What the task asks: Show each line of the listing in which the word "Machine" occurs.

Data excerpts:
-- ==== Sys2Proof/Machine/Flags.lean ====
section
/-! DEFINITION. The core has no flags (spec/10_state.md R33); the status a command leaves is STATUS.ERR and OLEN.
Their codes, their writes, and the length validation. -/

namespace Sys2Proof.Machine

/-- The code of an error kind in STATUS.ERR (spec/10_state.md R25, spec/60_exceptions.md R180); 0 is OK. -/
def errorCode : ErrorKind → BitVec 3
  | .invalidKeyLength => 1
  | .lengthError => 2
  | .missingIV => 3
  | .illegalCommand => 4

/-- STATUS.ERR = STATUS[2:0] (spec/10_state.md R25). -/
def statusErr (s : State) : BitVec 3 := s.status.extractLsb' 0 3

/-- `STATUS.ERR <- code`; bits 31:3 read as 0 (spec/10_state.md R25). -/
def setErr (code : BitVec 3) (s : State) : State := { s with status := code.setWidth 32 }

/-- `OLEN <- n` (spec/10_state.md R27). -/
def setOlen (n : Reg32) (s : State) : State := { s with olen := n }

/-- `LengthOk` (spec/60_exceptions.md R184). -/
def lengthOk (len : Nat) : Bool := len % 16 == 0

end Sys2Proof.Machine
end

Problem solution:
-- ==== Sys2Proof/Machine/Flags.lean ====
namespace Sys2Proof.Machine
end Sys2Proof.Machine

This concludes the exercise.